Entre esses desafios, um dos mais visíveis – e menos discutidos – é o acesso da fauna ao lixo doméstico e público. Animais revirando lixeiras e sacos de lixo não são apenas uma imagem rotineira; são o reflexo de um problema estrutural: os resíduos estão facilmente disponíveis e as lixeiras atuais não foram pensadas para uma cidade que compartilha o território com a fauna.
O contato com resíduos humanos expõe os animais a alimentos inadequados, doenças, objetos perigosos e até interações agressivas com a população. E mais: esses comportamentos se perpetuam, pois são aprendidos e transmitidos entre os grupos. O que começa com um macaco curioso termina com bandos inteiros frequentando rotas de coleta de lixo, colocando em risco os próprios animais e as pessoas.
A solução existe e já foi aplicada com sucesso em outras cidades e países: lixeiras anti-fauna. Em diversos países, especialmente aqueles com forte presença de fauna em áreas urbanizadas, como Canadá, Estados Unidos, Austrália e partes da Europa, o uso de lixeiras anti-fauna é uma política pública consolidada.

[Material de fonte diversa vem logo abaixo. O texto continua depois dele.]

/-- The fields that R66 gives an activated region, and what R64 starts it with. -/
structure Activated (p : Option Region) (rcb : Nat) (w : List Word) (hold : Bool) (g : Region) : Prop where
  state : g.state = .active ∧ g.rcb = rcb ∧ g.parent = p.map (·.id) ∧ g.step = 0 ∧ g.cnt = .zero ∧ (hold = true → g.held = true)
  own : g.pass = (w.getD 7 0).toNat % 2 ^ 16 ∧ g.cdesc = w.getD 8 0
  rules : ∀ q, p = some q → q.pass % 2 = 1 → (w.getD 7 0).getLsbD 16 = false → g.eff.rules = q.eff.rules
  kbank : ∀ q, p = some q → q.pass / 8 % 2 = 1 → (w.getD 7 0).getLsbD 19 = false → g.eff.kbank = q.eff.kbank
  tables : g.eff.kinds = pick p w 1 (fieldNat (w.getD 3 0) 0 53) (·.kinds) ∧ g.eff.comm = pick p w 2 (fieldNat (w.getD 4 0) 0 53) (·.comm) ∧
    g.eff.trap.toNat = pick p w 4 (fieldNat (w.getD 6 0) 0 53) (·.trap.toNat)
  mode : g.eff.stepped = pick p w 5 (decide (fieldNat (w.getD 1 0) 0 2 = 1)) (·.stepped) ∧
    g.eff.rollback = pick p w 5 ((w.getD 1 0).getLsbD 2) (·.rollback) ∧ g.eff.paired = pick p w 5 ((w.getD 1 0).getLsbD 3) (·.paired)
  ctrl : g.eff.prio = pick p w 6 (fieldNat (w.getD 1 0) 8 3) (·.prio) ∧ g.eff.fdom = pick p w 7 (fieldNat (w.getD 1 0) 16 16) (·.fdom) ∧
    g.eff.smap = pick p w 8 (fieldNat (w.getD 1 0) 32 4) (·.smap)
  budgets : g.eff.bfire = pick p w 9 (w.getD 9 0).toNat (·.bfire) ∧ g.eff.bcore = pick p w 10 (w.getD 10 0).toNat (·.bcore) ∧
    g.eff.btile = pick p w 11 (w.getD 11 0).toNat (·.btile) ∧ g.eff.bmem = pick p w 12 (w.getD 12 0).toNat (·.bmem) ∧
    g.eff.btime = pick p w 13 (w.getD 13 0).toNat (·.btime)
  frmi : g.eff.frmi.toNat % 16 = pick p w 14 (fieldNat (w.getD 14 0) 0 4) (·.frmi.toNat % 16)

/-- Check 1 of R74 fails for an RCB without a parent: the model's choice for bits [63:32] of INHERIT (log entry 44). -/
def BadRcb (rcb : Nat) (w : List Word) : Prop :=
  rcb % 256 ≠ 0 ∨ (∃ i ∈ [0, 2, 3, 4, 5, 6], 2 ^ 53 ≤ (w.getD i 0).toNat) ∨ w.getD 1 0 &&& 0xFE00FFF00000F8F0 ≠ 0 ∨
  w.getD 7 0 &&& 0xFFFFFFFF80008000 ≠ 0 ∨ 16 ≤ (w.getD 14 0).toNat ∨ w.getD 15 0 ≠ 0 ∨ 1 < fieldNat (w.getD 1 0) 0 2 ∨
  4 < fieldNat (w.getD 14 0) 0 3 ∨ fieldNat (w.getD 2 0) 0 53 % 64 ≠ 0 ∨ fieldNat (w.getD 3 0) 0 53 % 16 ≠ 0 ∨
  fieldNat (w.getD 4 0) 0 53 % 16 ≠ 0 ∨ fieldNat (w.getD 5 0) 0 53 % 8 ≠ 0

/-- The checks of R74 before the kind table, for an RCB without a parent: check `i`, in order, fails. -/
def FailsCheck (s : State) (func proc rcb : Nat) (w : List Word) (i : Nat) : Prop :=
  let ctrl := w.getD 1 0
  if i = 1 then BadRcb rcb w
  else if i = 2 then ctrl.getLsbD 2 = true ∧ fieldNat ctrl 0 2 ≠ 1
  else if i = 3 then ctrl.getLsbD 3 = true ∧ s.bays < 2
  else if i = 4 then ¬ (1 ≤ fieldNat ctrl 48 9 ∧ fieldNat ctrl 48 9 ≤ 256)
  else if i = 5 then ¬ (fieldNat (w.getD 16 0) 0 4 = 0 ∨ fieldNat (w.getD 16 0) 0 4 = 3 ∨
      ∃ x ∈ s.lostStatus, x.1 = func * 256 + proc ∧ x.2.1 = rcb) ∨
    ∃ g ∈ s.regions, g.func = func ∧ g.proc = proc ∧ g.rcb = rcb
  else 4096 ≤ s.regions.length
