/-! ## modCell -/

@[simp] theorem State.modCell_agenda (n ce : Nat) (f : Cell → Cell) : (s.modCell n ce f).agenda = s.agenda := rfl
@[simp] theorem State.modCell_sync (n ce : Nat) (f : Cell → Cell) : (s.modCell n ce f).sync = s.sync := rfl
@[simp] theorem State.modCell_matchAt (n ce : Nat) (f : Cell → Cell) : (s.modCell n ce f).matchAt = s.matchAt := rfl
@[simp] theorem State.modCell_lastInsert (n ce : Nat) (f : Cell → Cell) : (s.modCell n ce f).lastInsert = s.lastInsert := rfl
@[simp] theorem State.modCell_escalations (n ce : Nat) (f : Cell → Cell) : (s.modCell n ce f).escalations = s.escalations := rfl
@[simp] theorem State.modCell_cur (n ce : Nat) (f : Cell → Cell) : (s.modCell n ce f).cur = s.cur := rfl
@[simp] theorem State.modCell_clock (n ce : Nat) (f : Cell → Cell) : (s.modCell n ce f).clock = s.clock := rfl
@[simp] theorem State.modCell_fresh (n ce : Nat) (f : Cell → Cell) : (s.modCell n ce f).fresh = s.fresh := rfl
@[simp] theorem State.modCell_cores (n ce : Nat) (f : Cell → Cell) : (s.modCell n ce f).cores = s.cores := rfl
@[simp] theorem State.modCell_hbm (n ce : Nat) (f : Cell → Cell) : (s.modCell n ce f).hbm = s.hbm := rfl
@[simp] theorem State.modCell_homes (n ce : Nat) (f : Cell → Cell) : (s.modCell n ce f).homes = s.homes := rfl
@[simp] theorem State.modCell_flags (n ce : Nat) (f : Cell → Cell) : (s.modCell n ce f).flags = s.flags := rfl
@[simp] theorem State.modCell_predictor (n ce : Nat) (f : Cell → Cell) : (s.modCell n ce f).predictor = s.predictor := rfl
@[simp] theorem State.modCell_host (n ce : Nat) (f : Cell → Cell) : (s.modCell n ce f).host = s.host := rfl
@[simp] theorem State.modCell_filters (n ce : Nat) (f : Cell → Cell) : (s.modCell n ce f).filters = s.filters := rfl
@[simp] theorem State.modCell_maps (n ce : Nat) (f : Cell → Cell) : (s.modCell n ce f).maps = s.maps := rfl
@[simp] theorem State.modCell_tiles (n ce : Nat) (f : Cell → Cell) : (s.modCell n ce f).tiles = s.tiles := rfl
@[simp] theorem State.modCell_nextTile (n ce : Nat) (f : Cell → Cell) : (s.modCell n ce f).nextTile = s.nextTile := rfl
@[simp] theorem State.modCell_offers (n ce : Nat) (f : Cell → Cell) : (s.modCell n ce f).offers = s.offers := rfl
@[simp] theorem State.modCell_nextOffer (n ce : Nat) (f : Cell → Cell) : (s.modCell n ce f).nextOffer = s.nextOffer := rfl
@[simp] theorem State.modCell_nextGroup (n ce : Nat) (f : Cell → Cell) : (s.modCell n ce f).nextGroup = s.nextGroup := rfl
@[simp] theorem State.modCell_firings (n ce : Nat) (f : Cell → Cell) : (s.modCell n ce f).firings = s.firings := rfl
@[simp] theorem State.modCell_nextFiring (n ce : Nat) (f : Cell → Cell) : (s.modCell n ce f).nextFiring = s.nextFiring := rfl
@[simp] theorem State.modCell_stamp (n ce : Nat) (f : Cell → Cell) : (s.modCell n ce f).stamp = s.stamp := rfl
@[simp] theorem State.modCell_regions (n ce : Nat) (f : Cell → Cell) : (s.modCell n ce f).regions = s.regions := rfl
@[simp] theorem State.modCell_nextRegion (n ce : Nat) (f : Cell → Cell) : (s.modCell n ce f).nextRegion = s.nextRegion := rfl
@[simp] theorem State.modCell_matchPtr (n ce : Nat) (f : Cell → Cell) : (s.modCell n ce f).matchPtr = s.matchPtr := rfl
@[simp] theorem State.modCell_refillPtr (n ce : Nat) (f : Cell → Cell) : (s.modCell n ce f).refillPtr = s.refillPtr := rfl
@[simp] theorem State.modCell_groups (n ce : Nat) (f : Cell → Cell) : (s.modCell n ce f).groups = s.groups := rfl
@[simp] theorem State.modCell_funcs (n ce : Nat) (f : Cell → Cell) : (s.modCell n ce f).funcs = s.funcs := rfl
@[simp] theorem State.modCell_slice (n ce : Nat) (f : Cell → Cell) : (s.modCell n ce f).slice = s.slice := rfl
@[simp] theorem State.modCell_sliceStart (n ce : Nat) (f : Cell → Cell) : (s.modCell n ce f).sliceStart = s.sliceStart := rfl
@[simp] theorem State.modCell_ending (n ce : Nat) (f : Cell → Cell) : (s.modCell n ce f).ending = s.ending := rfl
@[simp] theorem State.modCell_duty (n ce : Nat) (f : Cell → Cell) : (s.modCell n ce f).duty = s.duty := rfl
@[simp] theorem State.modCell_mapResult (n ce : Nat) (f : Cell → Cell) : (s.modCell n ce f).mapResult = s.mapResult := rfl
@[simp] theorem State.modCell_nextRecord (n ce : Nat) (f : Cell → Cell) : (s.modCell n ce f).nextRecord = s.nextRecord := rfl
@[simp] theorem State.modCell_irqs (n ce : Nat) (f : Cell → Cell) : (s.modCell n ce f).irqs = s.irqs := rfl
@[simp] theorem State.modCell_life (n ce : Nat) (f : Cell → Cell) : (s.modCell n ce f).life = s.life := rfl
@[simp] theorem State.modCell_bay0 (n ce : Nat) (f : Cell → Cell) : (s.modCell n ce f).bay0 = s.bay0 := rfl
@[simp] theorem State.modCell_bays (n ce : Nat) (f : Cell → Cell) : (s.modCell n ce f).bays = s.bays := rfl
@[simp] theorem State.modCell_image (n ce : Nat) (f : Cell → Cell) : (s.modCell n ce f).image = s.image := rfl
@[simp] theorem State.modCell_attestations (n ce : Nat) (f : Cell → Cell) : (s.modCell n ce f).attestations = s.attestations := rfl
@[simp] theorem State.modCell_waveAt (n ce : Nat) (f : Cell → Cell) : (s.modCell n ce f).waveAt = s.waveAt := rfl
@[simp] theorem State.modCell_waveDone (n ce : Nat) (f : Cell → Cell) : (s.modCell n ce f).waveDone = s.waveDone := rfl
@[simp] theorem State.modCell_lastSlice (n ce : Nat) (f : Cell → Cell) : (s.modCell n ce f).lastSlice = s.lastSlice := rfl
@[simp] theorem State.modCell_lineage (n ce : Nat) (f : Cell → Cell) : (s.modCell n ce f).lineage = s.lineage := rfl
@[simp] theorem State.modCell_lostStatus (n ce : Nat) (f : Cell → Cell) : (s.modCell n ce f).lostStatus = s.lostStatus := rfl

Nessas regiões, a convivência com animais como ursos, guaxinins e aves exigiu soluções que evitassem tanto o contato direto quanto a dependência alimentar dos animais em relação ao lixo humano. As lixeiras são projetadas com mecanismos de travamento automático, tampas de pressão, estruturas reforçadas e até sistemas inteligentes que registram tentativas de abertura.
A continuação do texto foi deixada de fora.